08-049

 

"For Whom The Goose Flies"

"Die like a man, fly like a goose." (Zes Hoo)

 

Some of us older, perishable folks tend to forget that our demise could be nearer than we think it is; that now might be time to contemplate what's next, once it's over. By which time we might be too old to imagine anything else but a decent burial blessed by a mediocre memorial-service. As for me, I prefer the idea of reincarnation with a twist: coming back to earth as a different being. Not as another person, of course, no. I've decided that in my next life I'll show up as a "Branta Canadensis", meaning a Canada Goose. Here's why.

 

There are a few things I very much have in common with the Brantas, one of them being a strong craving for coastal waterways, peninsular bays and lakes. Those big birds enjoy some of the best bodies of water, and for good reasons. Take a bath, swim a while, paddle around, stick your head below, look at old tires, bottles, some fish; nibble on weeds, squawk a bit. Sure beats resting in peace six feet under.

 

Eating is big with Branta Geese, and since they are predominantly vegetarians, they favor better lawns and gardens everywhere. Just recently a bunch of them landed in my place to feed on the tender tips of my best Kentucky Blue grass.
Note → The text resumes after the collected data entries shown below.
-- ==== Sys2Proof/Laws/Memory.lean ====
section
/-! SUPPORT. The laws of memory: what each operation reads as afterwards, and that each keeps the canonical form. The
reading laws hold of every list of cells, canonical or not. -/

namespace Sys2Proof.Machine

variable (m : Memory)

/-! ## One byte -/

theorem Memory.read_erase (a b : Nat) : (m.erase a).read b = if b = a then Memory.unlisted a else m.read b := by
  unfold Memory.erase
  induction m with
  | nil => simp +contextual [Memory.read]
  | cons c rest ih =>
    obtain ⟨d, u⟩ := c
    by_cases hd : d = a
    · subst hd
      simp only [List.filter_cons, bne_self_eq_false, Bool.false_eq_true, if_false, ih, Memory.read]
      split <;> rfl
    · simp only [List.filter_cons, bne_iff_ne, ne_eq, hd, not_false_eq_true, if_true, Memory.read, ih]
      by_cases hb : b = d
      · simp [hb, hd]
      · simp [hb]

theorem Memory.mem_erase {a : Nat} {c : Host.Cell} : c ∈ m.erase a ↔ c ∈ m ∧ c.1 ≠ a := by
  simp [Memory.erase]

theorem Memory.read_insert (a : Nat) (v : Byte) (b : Nat) (h : ∀ c ∈ m, c.1 ≠ a) :
    (Memory.insert (a, v) m).read b = if b = a then v else m.read b := by
  induction m with
  | nil => simp [Memory.insert, Memory.read]
  | cons c rest ih =>
    have hc : c.1 ≠ a := h c (by simp)
    have ih := ih fun d hd => h d (by simp [hd])
    obtain ⟨d, u⟩ := c
    unfold Memory.insert
    split
    · simp [Memory.read]
    · simp only [Memory.read, ih]
      by_cases hb : b = d
      · simp_all
      · simp [hb]

/-- A read after a write: the value written at its address, the old value everywhere else (R51, R52, R64). -/
theorem Memory.read_write (a : Nat) (v : Byte) (b : Nat) : (m.write a v).read b = if b = a then v else m.read b := by
  unfold Memory.write
  split
  · next h => rw [Memory.read_erase, h]
  · rw [Memory.read_insert _ _ _ _ fun c hc => ((Memory.mem_erase m).1 hc).2, Memory.read_erase]
    split <;> simp_all

@[simp] theorem Memory.read_write_self (a : Nat) (v : Byte) : (m.write a v).read a = v := by
  simp [Memory.read_write]

theorem Memory.read_write_ne {a b : Nat} (h : b ≠ a) (v : Byte) : (m.write a v).read b = m.read b := by
  simp [Memory.read_write, h]

/-! ## Bytes at rising addresses -/

/-- What a run of stores leaves: its bytes in their range, the old bytes outside. -/
theorem Memory.read_writeAll (vs : List Byte) (a b : Nat) :
    (m.writeAll a vs).read b = if a ≤ b then (vs[b - a]?).getD (m.read b) else m.read b := by
  induction vs generalizing m a with
  | nil => simp [Memory.writeAll]
  | cons v vs ih =>
    rw [Memory.writeAll, ih, Memory.read_write]
    rcases Nat.lt_trichotomy b a with h | h | h
    · simp [show ¬ a + 1 ≤ b by omega, show ¬ a ≤ b by omega, show b ≠ a by omega]
    · subst h
      simp
    · have : b - a = (b - (a + 1)) + 1 := by omega
      simp [show a + 1 ≤ b by omega, show a ≤ b by omega, show b ≠ a by omega, this]

theorem Memory.read_writeAll_outside {vs : List Byte} {a b : Nat} (h : b < a ∨ a + vs.length ≤ b) :
    (m.writeAll a vs).read b = m.read b := by
  rw [Memory.read_writeAll]
  split
  · rw [List.getElem?_eq_none (by omega)]
    rfl
  · rfl

theorem Memory.read_writeAll_inside {vs : List Byte} {a j : Nat} (h : j < vs.length) :
    (m.writeAll a vs).read (a + j) = vs[j] := by
  simp [Memory.read_writeAll, h]

/-- Forgetting changes nothing outside the bytes forgotten (R309). -/
theorem Memory.read_forget_outside {n d a b : Nat} (h : b < a ∨ a + n ≤ b) : (m.forget d a n).read b = m.read b := by
  induction n generalizing m a with
  | zero => rfl
  | succ n ih => rw [Memory.forget, ih _ (by omega), Memory.read_write_ne _ (by omega)]

/-- The bytes forgotten hold the free values of the draw (R309). -/
theorem Memory.read_forget_inside {n d a b : Nat} (h : a ≤ b) (h' : b < a + n) :
    (m.forget d a n).read b = Config.unspecifiedByte d b := by
  induction n generalizing m a with
  | zero => omega
  | succ n ih =>
    rw [Memory.forget]
    rcases Nat.eq_or_lt_of_le h with rfl | hlt
    · rw [Memory.read_forget_outside _ (by omega), Memory.read_write_self]
    · exact ih _ (by omega) (by omega)

/-! ## The bounds (R51, R52, R53, R311) -/

theorem Memory.readRange_ok {a n : Nat} (h : a + n ≤ 4096) :
    m.readRange a n = .ok ((List.range n).map fun j => m.read (a + j)) := by
  induction n generalizing a with
  | zero => rfl
  | succ n ih =>
    rw [Memory.readRange, if_neg (by simp; omega), ih (by omega), List.range_succ_eq_map]
    simp [Function.comp_def, Nat.add_assoc, Nat.add_comm 1]

theorem Memory.readRange_error {a n : Nat} (hn : 0 < n) (h : 4096 < a + n) : m.readRange a n = .error (max a 4096) := by
  induction n generalizing a with
  | zero => omega
  | succ n ih =>
    rw [Memory.readRange]
    by_cases ha : 4096 ≤ a
    · simp [ha]
    · rw [if_neg (by simpa using ha), ih (by omega) (by omega)]
      simp only [Except.error.injEq]
      omega

theorem Memory.writeRange_ok {a : Nat} {vs : List Byte} (h : a + vs.length ≤ 4096) :
    m.writeRange a vs = .ok (m.writeAll a vs) := by
  induction vs generalizing m a with
  | nil => rfl
  | cons v vs ih =>
    rw [List.length_cons] at h
    rw [Memory.writeRange, if_neg (by simp; omega), ih _ (by omega), Memory.writeAll]

theorem Memory.writeRange_error {a : Nat} {vs : List Byte} (hn : 0 < vs.length) (h : 4096 < a + vs.length) :
    m.writeRange a vs = .error (max a 4096) := by
  induction vs generalizing m a with
  | nil => simp at hn
  | cons v vs ih =>
    rw [List.length_cons] at h
    rw [Memory.writeRange]
    by_cases ha : 4096 ≤ a
    · simp [ha]
    · rw [if_neg (by simpa using ha), ih _ (by omega) (by omega)]
      simp only [Except.error.injEq]
      omega

/-! ## The canonical form -/

theorem Memory.wf_nil : Memory.wf [] := by simp [Memory.wf]

theorem Memory.wf_erase {m : Memory} (h : m.wf) (a : Nat) : (m.erase a).wf :=
  ⟨h.1.filter _, fun c hc => h.2 c ((Memory.mem_erase m).1 hc).1⟩

theorem Memory.mem_insert {c d : Host.Cell} : d ∈ Memory.insert c m ↔ d = c ∨ d ∈ m := by
  induction m with
  | nil => simp [Memory.insert]
  | cons e rest ih =>
    unfold Memory.insert
    split
    · simp
    · simp only [List.mem_cons, ih]
      tauto

theorem Memory.pairwise_insert {m : Memory} {c : Host.Cell} (h : m.Pairwise (fun c d => c.1 < d.1))
    (hc : ∀ d ∈ m, d.1 ≠ c.1) : (Memory.insert c m).Pairwise (fun c d => c.1 < d.1) := by
  induction m with
  | nil => simp [Memory.insert]
  | cons e rest ih =>
    have hr := List.pairwise_cons.1 h
    unfold Memory.insert
    split
    · next hlt =>
      refine List.pairwise_cons.2 ⟨fun d hd => ?_, h⟩
      rcases List.mem_cons.1 hd with rfl | hd
      · exact hlt
      · exact lt_trans hlt (hr.1 d hd)
    · next hlt =>
      refine List.pairwise_cons.2 ⟨fun d hd => ?_, ih hr.2 fun d hd => hc d (by simp [hd])⟩
      rcases (Memory.mem_insert _).1 hd with rfl | hd
      · have := hc e (by simp)
        omega
      · exact hr.1 d hd

/-- A store below 4096 keeps the canonical form. -/
theorem Memory.wf_write {m : Memory} (h : m.wf) {a : Nat} (ha : a < 4096) (v : Byte) : (m.write a v).wf := by
  have he := Memory.wf_erase h a
  unfold Memory.write
  split
  · exact he
  · next hv =>
    refine ⟨Memory.pairwise_insert he.1 fun d hd => ((Memory.mem_erase m).1 hd).2, fun d hd => ?_⟩
    rcases (Memory.mem_insert _).1 hd with rfl | hd
    · exact ⟨ha, hv⟩
    · exact he.2 d hd

theorem Memory.wf_writeAll {m : Memory} (h : m.wf) {a : Nat} {vs : List Byte} (ha : a + vs.length ≤ 4096) :
    (m.writeAll a vs).wf := by
  induction vs generalizing m a with
  | nil => exact h
  | cons v vs ih =>
    rw [List.length_cons] at ha
    exact ih (Memory.wf_write h (by omega) v) (by omega)

theorem Memory.wf_forget {m : Memory} (h : m.wf) {d a n : Nat} (ha : a + n ≤ 4096) : (m.forget d a n).wf := by
  induction n generalizing m a with
  | zero => exact h
  | succ n ih => exact ih (Memory.wf_write h (by omega) _) (by omega)

/-- A bulk load keeps the canonical form (R70). -/
theorem Memory.wf_loadBulk {m m' : Memory} (h : m.wf) {a : Nat} {vs : List Byte} (hl : m.loadBulk a vs = some m') :
    m'.wf := by
  unfold Memory.loadBulk at hl
  split at hl
  · cases hl
  · cases hl
    exact Memory.wf_writeAll h (by simp_all)

end Sys2Proof.Machine
end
Next day, they fertilized my lawn by means of their prodigious digestive system, then left again. A couple of weeks later, my well-manured turf showed new signs of growth. I was tempted to taste the fresh crop but couldn't quite stomach the aroma. For now I just smoke the stuff while waiting to join the Brantas in my next life.

 

Last not least, I like the Brantas' frequent-flyer program. Just think. You just watered your belly in a sun-lit pond for an hour or so. You then helped yourself to the daily treat of lush greenery, and soon thereafter nature's call gets answered. Next, you get ready to join the flock of feathered aviators for take-off into the skies. There are all kinds of short excursions to selected gourmet hang-outs, and twice a year you go on long-distance trips down south or back north.

 

What's more, you're blessed with two strong, well-plumed wings on a good body, a long neck sporting a fist-sized head that is home to a state-of-the-art navigation-system the size of a hazelnut. Add to that the routine of V-shaped flight-formation in favorable weather, plus the geographic scenery some three thousand feet below you. It so blows your mind, and there's nothing to stop you from screeching with sheer ecstasy while well underway to better pastures.

 

So let's face it: life after death can't get any better. Swim, eat, purge and fly. Go Branta, and I'll see you up there. Just like that.